-- ==== Sys2Proof/Laws/State.lean ====
section
/-! SUPPORT. What each operation on the state leaves in each field: one lemma per field, for simp. -/

namespace Sys2Proof.Machine

variable (s : State)

/-! ### note -/

@[simp] theorem State.note_a (ev : Event) : (s.note ev).a = s.a := rfl
@[simp] theorem State.note_f (ev : Event) : (s.note ev).f = s.f := rfl
@[simp] theorem State.note_b (ev : Event) : (s.note ev).b = s.b := rfl
@[simp] theorem State.note_c (ev : Event) : (s.note ev).c = s.c := rfl
@[simp] theorem State.note_d (ev : Event) : (s.note ev).d = s.d := rfl
@[simp] theorem State.note_e (ev : Event) : (s.note ev).e = s.e := rfl
@[simp] theorem State.note_h (ev : Event) : (s.note ev).h = s.h := rfl
@[simp] theorem State.note_l (ev : Event) : (s.note ev).l = s.l := rfl
@[simp] theorem State.note_a' (ev : Event) : (s.note ev).a' = s.a' := rfl
@[simp] theorem State.note_f' (ev : Event) : (s.note ev).f' = s.f' := rfl
@[simp] theorem State.note_b' (ev : Event) : (s.note ev).b' = s.b' := rfl
@[simp] theorem State.note_c' (ev : Event) : (s.note ev).c' = s.c' := rfl
@[simp] theorem State.note_d' (ev : Event) : (s.note ev).d' = s.d' := rfl
@[simp] theorem State.note_e' (ev : Event) : (s.note ev).e' = s.e' := rfl
@[simp] theorem State.note_h' (ev : Event) : (s.note ev).h' = s.h' := rfl
@[simp] theorem State.note_l' (ev : Event) : (s.note ev).l' = s.l' := rfl
@[simp] theorem State.note_ix (ev : Event) : (s.note ev).ix = s.ix := rfl
@[simp] theorem State.note_iy (ev : Event) : (s.note ev).iy = s.iy := rfl
@[simp] theorem State.note_sp (ev : Event) : (s.note ev).sp = s.sp := rfl
@[simp] theorem State.note_pc (ev : Event) : (s.note ev).pc = s.pc := rfl
@[simp] theorem State.note_i (ev : Event) : (s.note ev).i = s.i := rfl
@[simp] theorem State.note_r (ev : Event) : (s.note ev).r = s.r := rfl
@[simp] theorem State.note_iff1 (ev : Event) : (s.note ev).iff1 = s.iff1 := rfl
@[simp] theorem State.note_iff2 (ev : Event) : (s.note ev).iff2 = s.iff2 := rfl
@[simp] theorem State.note_halt (ev : Event) : (s.note ev).halt = s.halt := rfl
@[simp] theorem State.note_eidi (ev : Event) : (s.note ev).eidi = s.eidi := rfl
@[simp] theorem State.note_nmi (ev : Event) : (s.note ev).nmi = s.nmi := rfl
@[simp] theorem State.note_blockMove (ev : Event) : (s.note ev).blockMove = s.blockMove := rfl
@[simp] theorem State.note_im (ev : Event) : (s.note ev).im = s.im := rfl
@[simp] theorem State.note_resetAddress (ev : Event) : (s.note ev).resetAddress = s.resetAddress := rfl
@[simp] theorem State.note_tStates (ev : Event) : (s.note ev).tStates = s.tStates := rfl
@[simp] theorem State.note_timing (ev : Event) : (s.note ev).timing = s.timing := rfl
@[simp] theorem State.note_params (ev : Event) : (s.note ev).params = s.params := rfl
@[simp] theorem State.note_mem (ev : Event) : (s.note ev).mem = s.mem := rfl
@[simp] theorem State.note_trace (ev : Event) : (s.note ev).trace = ev :: s.trace := rfl
@[simp] theorem State.note_ioIn (ev : Event) : (s.note ev).ioIn = s.ioIn := rfl
@[simp] theorem State.note_draws (ev : Event) : (s.note ev).draws = s.draws := rfl

/-! ### read8 -/

@[simp] theorem State.read8_a (x : Word) : (s.read8 x).a = s.a := rfl
@[simp] theorem State.read8_f (x : Word) : (s.read8 x).f = s.f := rfl
@[simp] theorem State.read8_b (x : Word) : (s.read8 x).b = s.b := rfl
@[simp] theorem State.read8_c (x : Word) : (s.read8 x).c = s.c := rfl
@[simp] theorem State.read8_d (x : Word) : (s.read8 x).d = s.d := rfl
@[simp] theorem State.read8_e (x : Word) : (s.read8 x).e = s.e := rfl
@[simp] theorem State.read8_h (x : Word) : (s.read8 x).h = s.h := rfl
@[simp] theorem State.read8_l (x : Word) : (s.read8 x).l = s.l := rfl
@[simp] theorem State.read8_a' (x : Word) : (s.read8 x).a' = s.a' := rfl
@[simp] theorem State.read8_f' (x : Word) : (s.read8 x).f' = s.f' := rfl
@[simp] theorem State.read8_b' (x : Word) : (s.read8 x).b' = s.b' := rfl
@[simp] theorem State.read8_c' (x : Word) : (s.read8 x).c' = s.c' := rfl
@[simp] theorem State.read8_d' (x : Word) : (s.read8 x).d' = s.d' := rfl
@[simp] theorem State.read8_e' (x : Word) : (s.read8 x).e' = s.e' := rfl
@[simp] theorem State.read8_h' (x : Word) : (s.read8 x).h' = s.h' := rfl
@[simp] theorem State.read8_l' (x : Word) : (s.read8 x).l' = s.l' := rfl
@[simp] theorem State.read8_ix (x : Word) : (s.read8 x).ix = s.ix := rfl
@[simp] theorem State.read8_iy (x : Word) : (s.read8 x).iy = s.iy := rfl
@[simp] theorem State.read8_sp (x : Word) : (s.read8 x).sp = s.sp := rfl
@[simp] theorem State.read8_pc (x : Word) : (s.read8 x).pc = s.pc := rfl
@[simp] theorem State.read8_i (x : Word) : (s.read8 x).i = s.i := rfl
@[simp] theorem State.read8_r (x : Word) : (s.read8 x).r = s.r := rfl
@[simp] theorem State.read8_iff1 (x : Word) : (s.read8 x).iff1 = s.iff1 := rfl
@[simp] theorem State.read8_iff2 (x : Word) : (s.read8 x).iff2 = s.iff2 := rfl
@[simp] theorem State.read8_halt (x : Word) : (s.read8 x).halt = s.halt := rfl
@[simp] theorem State.read8_eidi (x : Word) : (s.read8 x).eidi = s.eidi := rfl
@[simp] theorem State.read8_nmi (x : Word) : (s.read8 x).nmi = s.nmi := rfl
@[simp] theorem State.read8_blockMove (x : Word) : (s.read8 x).blockMove = s.blockMove := rfl
@[simp] theorem State.read8_im (x : Word) : (s.read8 x).im = s.im := rfl
@[simp] theorem State.read8_resetAddress (x : Word) : (s.read8 x).resetAddress = s.resetAddress := rfl
@[simp] theorem State.read8_tStates (x : Word) : (s.read8 x).tStates = s.tStates := rfl
@[simp] theorem State.read8_timing (x : Word) : (s.read8 x).timing = s.timing := rfl
@[simp] theorem State.read8_params (x : Word) : (s.read8 x).params = s.params := rfl
@[simp] theorem State.read8_mem (x : Word) : (s.read8 x).mem = s.mem := rfl
@[simp] theorem State.read8_trace (x : Word) : (s.read8 x).trace = .read8 x (s.byteAt x) :: s.trace := rfl
@[simp] theorem State.read8_ioIn (x : Word) : (s.read8 x).ioIn = s.ioIn := rfl
@[simp] theorem State.read8_draws (x : Word) : (s.read8 x).draws = s.draws := rfl

/-! ### read16 -/

@[simp] theorem State.read16_a (x : Word) : (s.read16 x).a = s.a := rfl
@[simp] theorem State.read16_f (x : Word) : (s.read16 x).f = s.f := rfl
@[simp] theorem State.read16_b (x : Word) : (s.read16 x).b = s.b := rfl
@[simp] theorem State.read16_c (x : Word) : (s.read16 x).c = s.c := rfl
@[simp] theorem State.read16_d (x : Word) : (s.read16 x).d = s.d := rfl
@[simp] theorem State.read16_e (x : Word) : (s.read16 x).e = s.e := rfl
@[simp] theorem State.read16_h (x : Word) : (s.read16 x).h = s.h := rfl
@[simp] theorem State.read16_l (x : Word) : (s.read16 x).l = s.l := rfl
@[simp] theorem State.read16_a' (x : Word) : (s.read16 x).a' = s.a' := rfl
@[simp] theorem State.read16_f' (x : Word) : (s.read16 x).f' = s.f' := rfl
@[simp] theorem State.read16_b' (x : Word) : (s.read16 x).b' = s.b' := rfl
@[simp] theorem State.read16_c' (x : Word) : (s.read16 x).c' = s.c' := rfl
@[simp] theorem State.read16_d' (x : Word) : (s.read16 x).d' = s.d' := rfl
@[simp] theorem State.read16_e' (x : Word) : (s.read16 x).e' = s.e' := rfl
@[simp] theorem State.read16_h' (x : Word) : (s.read16 x).h' = s.h' := rfl
@[simp] theorem State.read16_l' (x : Word) : (s.read16 x).l' = s.l' := rfl
@[simp] theorem State.read16_ix (x : Word) : (s.read16 x).ix = s.ix := rfl
@[simp] theorem State.read16_iy (x : Word) : (s.read16 x).iy = s.iy := rfl
@[simp] theorem State.read16_sp (x : Word) : (s.read16 x).sp = s.sp := rfl
@[simp] theorem State.read16_pc (x : Word) : (s.read16 x).pc = s.pc := rfl
@[simp] theorem State.read16_i (x : Word) : (s.read16 x).i = s.i := rfl
@[simp] theorem State.read16_r (x : Word) : (s.read16 x).r = s.r := rfl
@[simp] theorem State.read16_iff1 (x : Word) : (s.read16 x).iff1 = s.iff1 := rfl
@[simp] theorem State.read16_iff2 (x : Word) : (s.read16 x).iff2 = s.iff2 := rfl
@[simp] theorem State.read16_halt (x : Word) : (s.read16 x).halt = s.halt := rfl
@[simp] theorem State.read16_eidi (x : Word) : (s.read16 x).eidi = s.eidi := rfl
@[simp] theorem State.read16_nmi (x : Word) : (s.read16 x).nmi = s.nmi := rfl
@[simp] theorem State.read16_blockMove (x : Word) : (s.read16 x).blockMove = s.blockMove := rfl
@[simp] theorem State.read16_im (x : Word) : (s.read16 x).im = s.im := rfl
@[simp] theorem State.read16_resetAddress (x : Word) : (s.read16 x).resetAddress = s.resetAddress := rfl
@[simp] theorem State.read16_tStates (x : Word) : (s.read16 x).tStates = s.tStates := rfl
@[simp] theorem State.read16_timing (x : Word) : (s.read16 x).timing = s.timing := rfl
@[simp] theorem State.read16_params (x : Word) : (s.read16 x).params = s.params := rfl
@[simp] theorem State.read16_mem (x : Word) : (s.read16 x).mem = s.mem := rfl
@[simp] theorem State.read16_trace (x : Word) : (s.read16 x).trace = .read16 x (s.wordAt x) :: s.trace := rfl
@[simp] theorem State.read16_ioIn (x : Word) : (s.read16 x).ioIn = s.ioIn := rfl
@[simp] theorem State.read16_draws (x : Word) : (s.read16 x).draws = s.draws := rfl

/-! ### write8 -/

@[simp] theorem State.write8_a (x : Word) (v : Byte) : (s.write8 x v).a = s.a := rfl
@[simp] theorem State.write8_f (x : Word) (v : Byte) : (s.write8 x v).f = s.f := rfl
@[simp] theorem State.write8_b (x : Word) (v : Byte) : (s.write8 x v).b = s.b := rfl
@[simp] theorem State.write8_c (x : Word) (v : Byte) : (s.write8 x v).c = s.c := rfl
@[simp] theorem State.write8_d (x : Word) (v : Byte) : (s.write8 x v).d = s.d := rfl
@[simp] theorem State.write8_e (x : Word) (v : Byte) : (s.write8 x v).e = s.e := rfl
@[simp] theorem State.write8_h (x : Word) (v : Byte) : (s.write8 x v).h = s.h := rfl
@[simp] theorem State.write8_l (x : Word) (v : Byte) : (s.write8 x v).l = s.l := rfl
@[simp] theorem State.write8_a' (x : Word) (v : Byte) : (s.write8 x v).a' = s.a' := rfl
@[simp] theorem State.write8_f' (x : Word) (v : Byte) : (s.write8 x v).f' = s.f' := rfl
@[simp] theorem State.write8_b' (x : Word) (v : Byte) : (s.write8 x v).b' = s.b' := rfl
@[simp] theorem State.write8_c' (x : Word) (v : Byte) : (s.write8 x v).c' = s.c' := rfl
@[simp] theorem State.write8_d' (x : Word) (v : Byte) : (s.write8 x v).d' = s.d' := rfl
@[simp] theorem State.write8_e' (x : Word) (v : Byte) : (s.write8 x v).e' = s.e' := rfl
@[simp] theorem State.write8_h' (x : Word) (v : Byte) : (s.write8 x v).h' = s.h' := rfl
@[simp] theorem State.write8_l' (x : Word) (v : Byte) : (s.write8 x v).l' = s.l' := rfl
@[simp] theorem State.write8_ix (x : Word) (v : Byte) : (s.write8 x v).ix = s.ix := rfl
@[simp] theorem State.write8_iy (x : Word) (v : Byte) : (s.write8 x v).iy = s.iy := rfl
@[simp] theorem State.write8_sp (x : Word) (v : Byte) : (s.write8 x v).sp = s.sp := rfl
@[simp] theorem State.write8_pc (x : Word) (v : Byte) : (s.write8 x v).pc = s.pc := rfl
@[simp] theorem State.write8_i (x : Word) (v : Byte) : (s.write8 x v).i = s.i := rfl
@[simp] theorem State.write8_r (x : Word) (v : Byte) : (s.write8 x v).r = s.r := rfl
@[simp] theorem State.write8_iff1 (x : Word) (v : Byte) : (s.write8 x v).iff1 = s.iff1 := rfl
@[simp] theorem State.write8_iff2 (x : Word) (v : Byte) : (s.write8 x v).iff2 = s.iff2 := rfl
@[simp] theorem State.write8_halt (x : Word) (v : Byte) : (s.write8 x v).halt = s.halt := rfl
@[simp] theorem State.write8_eidi (x : Word) (v : Byte) : (s.write8 x v).eidi = s.eidi := rfl
@[simp] theorem State.write8_nmi (x : Word) (v : Byte) : (s.write8 x v).nmi = s.nmi := rfl
@[simp] theorem State.write8_blockMove (x : Word) (v : Byte) : (s.write8 x v).blockMove = s.blockMove := rfl
@[simp] theorem State.write8_im (x : Word) (v : Byte) : (s.write8 x v).im = s.im := rfl
@[simp] theorem State.write8_resetAddress (x : Word) (v : Byte) : (s.write8 x v).resetAddress = s.resetAddress := rfl
@[simp] theorem State.write8_tStates (x : Word) (v : Byte) : (s.write8 x v).tStates = s.tStates := rfl
@[simp] theorem State.write8_timing (x : Word) (v : Byte) : (s.write8 x v).timing = s.timing := rfl
@[simp] theorem State.write8_params (x : Word) (v : Byte) : (s.write8 x v).params = s.params := rfl
@[simp] theorem State.write8_mem (x : Word) (v : Byte) : (s.write8 x v).mem = s.storeByte x v := rfl
@[simp] theorem State.write8_trace (x : Word) (v : Byte) : (s.write8 x v).trace = .write8 x v :: s.trace := rfl
@[simp] theorem State.write8_ioIn (x : Word) (v : Byte) : (s.write8 x v).ioIn = s.ioIn := rfl
@[simp] theorem State.write8_draws (x : Word) (v : Byte) : (s.write8 x v).draws = s.draws := rfl

/-! ### write16 -/

@[simp] theorem State.write16_a (x v : Word) : (s.write16 x v).a = s.a := rfl
@[simp] theorem State.write16_f (x v : Word) : (s.write16 x v).f = s.f := rfl
@[simp] theorem State.write16_b (x v : Word) : (s.write16 x v).b = s.b := rfl
@[simp] theorem State.write16_c (x v : Word) : (s.write16 x v).c = s.c := rfl
@[simp] theorem State.write16_d (x v : Word) : (s.write16 x v).d = s.d := rfl
@[simp] theorem State.write16_e (x v : Word) : (s.write16 x v).e = s.e := rfl
@[simp] theorem State.write16_h (x v : Word) : (s.write16 x v).h = s.h := rfl
@[simp] theorem State.write16_l (x v : Word) : (s.write16 x v).l = s.l := rfl
@[simp] theorem State.write16_a' (x v : Word) : (s.write16 x v).a' = s.a' := rfl
@[simp] theorem State.write16_f' (x v : Word) : (s.write16 x v).f' = s.f' := rfl
@[simp] theorem State.write16_b' (x v : Word) : (s.write16 x v).b' = s.b' := rfl
@[simp] theorem State.write16_c' (x v : Word) : (s.write16 x v).c' = s.c' := rfl
@[simp] theorem State.write16_d' (x v : Word) : (s.write16 x v).d' = s.d' := rfl
@[simp] theorem State.write16_e' (x v : Word) : (s.write16 x v).e' = s.e' := rfl
@[simp] theorem State.write16_h' (x v : Word) : (s.write16 x v).h' = s.h' := rfl
@[simp] theorem State.write16_l' (x v : Word) : (s.write16 x v).l' = s.l' := rfl
@[simp] theorem State.write16_ix (x v : Word) : (s.write16 x v).ix = s.ix := rfl
@[simp] theorem State.write16_iy (x v : Word) : (s.write16 x v).iy = s.iy := rfl
@[simp] theorem State.write16_sp (x v : Word) : (s.write16 x v).sp = s.sp := rfl
@[simp] theorem State.write16_pc (x v : Word) : (s.write16 x v).pc = s.pc := rfl
@[simp] theorem State.write16_i (x v : Word) : (s.write16 x v).i = s.i := rfl
@[simp] theorem State.write16_r (x v : Word) : (s.write16 x v).r = s.r := rfl
@[simp] theorem State.write16_iff1 (x v : Word) : (s.write16 x v).iff1 = s.iff1 := rfl
@[simp] theorem State.write16_iff2 (x v : Word) : (s.write16 x v).iff2 = s.iff2 := rfl
@[simp] theorem State.write16_halt (x v : Word) : (s.write16 x v).halt = s.halt := rfl
@[simp] theorem State.write16_eidi (x v : Word) : (s.write16 x v).eidi = s.eidi := rfl
@[simp] theorem State.write16_nmi (x v : Word) : (s.write16 x v).nmi = s.nmi := rfl
@[simp] theorem State.write16_blockMove (x v : Word) : (s.write16 x v).blockMove = s.blockMove := rfl
@[simp] theorem State.write16_im (x v : Word) : (s.write16 x v).im = s.im := rfl
@[simp] theorem State.write16_resetAddress (x v : Word) : (s.write16 x v).resetAddress = s.resetAddress := rfl
@[simp] theorem State.write16_tStates (x v : Word) : (s.write16 x v).tStates = s.tStates := rfl
@[simp] theorem State.write16_timing (x v : Word) : (s.write16 x v).timing = s.timing := rfl
@[simp] theorem State.write16_params (x v : Word) : (s.write16 x v).params = s.params := rfl
@[simp] theorem State.write16_mem (x v : Word) : (s.write16 x v).mem = s.storeWord x v := rfl
@[simp] theorem State.write16_trace (x v : Word) : (s.write16 x v).trace = .write16 x v :: s.trace := rfl
@[simp] theorem State.write16_ioIn (x v : Word) : (s.write16 x v).ioIn = s.ioIn := rfl
@[simp] theorem State.write16_draws (x v : Word) : (s.write16 x v).draws = s.draws := rfl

○ ○ ○ ○

The lines to copy run from the start of the records above through the line holding "ev).l = s.l := rfl"; give them exactly, both ends included, and nothing else.

→ **Exercise output**:
-- ==== Sys2Proof/Laws/State.lean ====
section
/-! SUPPORT. What each operation on the state leaves in each field: one lemma per field, for simp. -/

namespace Sys2Proof.Machine

variable (s : State)

/-! ### note -/

@[simp] theorem State.note_a (ev : Event) : (s.note ev).a = s.a := rfl
@[simp] theorem State.note_f (ev : Event) : (s.note ev).f = s.f := rfl
@[simp] theorem State.note_b (ev : Event) : (s.note ev).b = s.b := rfl
@[simp] theorem State.note_c (ev : Event) : (s.note ev).c = s.c := rfl
@[simp] theorem State.note_d (ev : Event) : (s.note ev).d = s.d := rfl
@[simp] theorem State.note_e (ev : Event) : (s.note ev).e = s.e := rfl
@[simp] theorem State.note_h (ev : Event) : (s.note ev).h = s.h := rfl
@[simp] theorem State.note_l (ev : Event) : (s.note ev).l = s.l := rfl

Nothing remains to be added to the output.